Facts You Need For Managing Your Rheumatoid Arthritis
Sometimes, your Rheumatoid Arthritis symptoms get worse and other times they get better. Your doctor will work with you to help reduce your symptoms. They will give you medicine. But always remember that you have the power to help yourself every day. Here are some ways to do it:
When you have joint pain, sometimes you don’t want to move. But if you are active, then it will help your symptoms. Exercise is usually what people with rheumatoid arthritis do. It helps the pain go away and prevents future problems.
- Performing yoga
- Eat fruit and vegetables to complete your micro nutrients
- Aerobic exercise
Take care of your well being
Taking care of yourself and monitoring the disease is an important aspect of RA therapy. Take your medicine as per the prescription and recommendation by the doctor. Don’t skip a dose. Any undesirable effects should be reported to your doctor. If you have any queries, consult with them or your pharmacist.
If you do not already have a doctor on your list that is a rheumatologist, ask for one. This kind of doctor helps people with arthritis. They will examine your treatment plan to ensure that nothing has been missed. According to researchers, people with RA who see a rheumatologist at least once a year do better in studies.
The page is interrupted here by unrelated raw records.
-- ==== Sys2Proof/Machine/ExecMemory.lean ====
section
/-! DEFINITION. Machine/ExecMemory.lean: the commands of the SRAM banks and the non-volatile store (chapters 07 and 08). A command whose condition is absent leaves the state as it is. -/

namespace Sys2Proof.Machine

open Sys2Proof

/-- SRAM_ACCESS (R211): A master's request is granted on a bank port, decoded and, where needed, corrected, repaired or arbitrated. -/
def execSramAccess (o : SramObs) (s : State) : Host.Outcome State Fault Refusal :=
  .next (s.sramAccess o)

/-- SCRUB_WRITEBACK (R216): A corrected word is written back as a background access unless a master wrote it first. -/
def execScrubWriteback (b : Fin 5) (s : State) : Host.Outcome State Fault Refusal :=
  .next (s.scrub b)

/-- MARCH_START (R218): When MARCH_PERIOD expires, a test attempt starts on the region in MARCH_NEXT with the next mirror. -/
def execMarchStart (s : State) : Host.Outcome State Fault Refusal :=
  .next (s.marchStart)

/-- MARCH_PHASE_END (R218): A phase of the test attempt completes: mirror march, copy, segment or copy-back. -/
def execMarchPhaseEnd (o : MarchObs) (s : State) : Host.Outcome State Fault Refusal :=
  .next (s.marchPhaseEnd o.failed o.errs)

/-- MARCH_RETRY (R220): 10 ms after an abandonment the same region is attempted again, and forced after 8 abandonments. -/
def execMarchRetry (s : State) : Host.Outcome State Fault Refusal :=
  .next (s.marchRetry)

/-- BANK_SUB_REGION_DONE (R223): A region's copy into B4 completes and B4 serves it; after the last region the worn bank is RETIRED. -/
def execBankSubRegionDone (o : RegionObs) (s : State) : Host.Outcome State Fault Refusal :=
  .next (s.bankRegionDone o.region o.errs)

/-- SWEEP_READ (R224): In sweep mode a word is read, decoded and written back if corrected. It is the word at which the sweep stands; `busy`: a
request pends on the port, so that the read does not start (R212). -/
def execSweepRead (b : Fin 5) (r : Fin 16) (w : Fin 512) (err : SymErr) (twin : SymErr) (busy : Bool) (s : State) : Host.Outcome State Fault Refusal :=
  .next (s.sweepWord (wordPlace b r w) err twin busy)

/-- COUNTER_CLEAR (R226): Writing 0x01 zeroes CONFLICT_COUNT, COLLISION_COUNT and WAIT_WORST. -/
def execCounterClear (h : Requester) (w : Nat) (s : State) : Host.Outcome State Fault Refusal :=
  .next (s.hostWrite h 0xE039 0 (leBytes 1 w))

/-- NVM_CYCLE_END (R230): An NVM group cycle completes a read or write, with correction and wear detection. -/
def execNvmCycleEnd (o : NvmObs) (s : State) : Host.Outcome State Fault Refusal :=
  .next (s.nvmCycle o)

/-- PATROL_READ (R241): In an idle controller cycle the patrol reads, corrects and writes back the next group. -/
def execPatrolRead (o : PatrolObs) (s : State) : Host.Outcome State Fault Refusal :=
  .next (s.patrolRead o.err o.bothBad o.part)

/-- JOURNAL_UNIT_START (R246): A waiting journal unit starts once space and any due checkpoint allow, and its header and entries are written. -/
def execJournalUnitStart (s : State) : Host.Outcome State Fault Refusal :=
  .next (s.unitStart)

/-- JOURNAL_COMMIT (R246): A unit's commit group is written, so its writes stand and are answered and its owner proceeds. -/
def execJournalCommit (s : State) : Host.Outcome State Fault Refusal :=
  .next (s.unitCommit)

/-- JOURNAL_RETIRE (R246): The unit's entries are applied to their targets and the retire group is written. -/
def execJournalRetire (s : State) : Host.Outcome State Fault Refusal :=
  .next (s.unitRetire)

/-- RECORD_COPY_WRITTEN (R253): One copy slot of a dual-copy record completes, and the second copy follows the first. -/
def execRecordCopyWritten (s : State) : Host.Outcome State Fault Refusal :=
  .next (s.recordCopy)

/-- SCRATCH_PAGE (R237): A WRITE of 1 to 4,096 bytes fills scratch pages through the page buffer and is answered after its last group. -/
def execScratchPage (h : Requester) (page : Fin 256) (data : List Byte) (cut : Option Nat) (s : State) : Host.Outcome State Fault Refusal :=
  .next (s.hostScratch h page.val 0 data cut)

/-- SCRATCH_GROUP (R237): A write of one scratch group completes in one atomic cycle. -/
def execScratchGroup (h : Requester) (page : Fin 256) (g : Fin 32) (v : Nat) (s : State) : Host.Outcome State Fault Refusal :=
  .next (s.hostScratch h page.val (g.val + 1) (leBytes 8 v) none)

end Sys2Proof.Machine
end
Visit a Physical or Occupational Therapist for an examination.
Therapists can show you how to move your body in the safest ways for common activities like lifting a box to help safeguard your joints. They can teach you exercises to do at home. This will help you get stronger without hurting yourself and triggering a flare. An occupational therapist helps you learn how to perform particular activities at home or at work. A physical therapist aids in your mobility. It is best to see a doctor who has experience working with people who have arthritis.
If you or someone you know is suffering from Rheumatoid Arthritis, it’s important to understand the symptoms and find a treatment that works for them. While there may not be a cure, we’re here to help! You can get started by reading our blog post about what RA is and how people often respond differently to treatments. We also recommend talking with your doctor if these symptoms sound like they might apply to you. And don’t forget – while this disorder has no known cure, there are lots of ways we can all live well despite having arthritis. Let us know in the comments section below which types of symptoms you face so we can start thinking together about how best to manage those challenges.
Disclaimer: Please note that this is only to be used for educational purposes and not to be treated as a medical prescription. Consult your doctor in case you experience any of the above-mentioned symptoms of Rheumatoid Arthritis.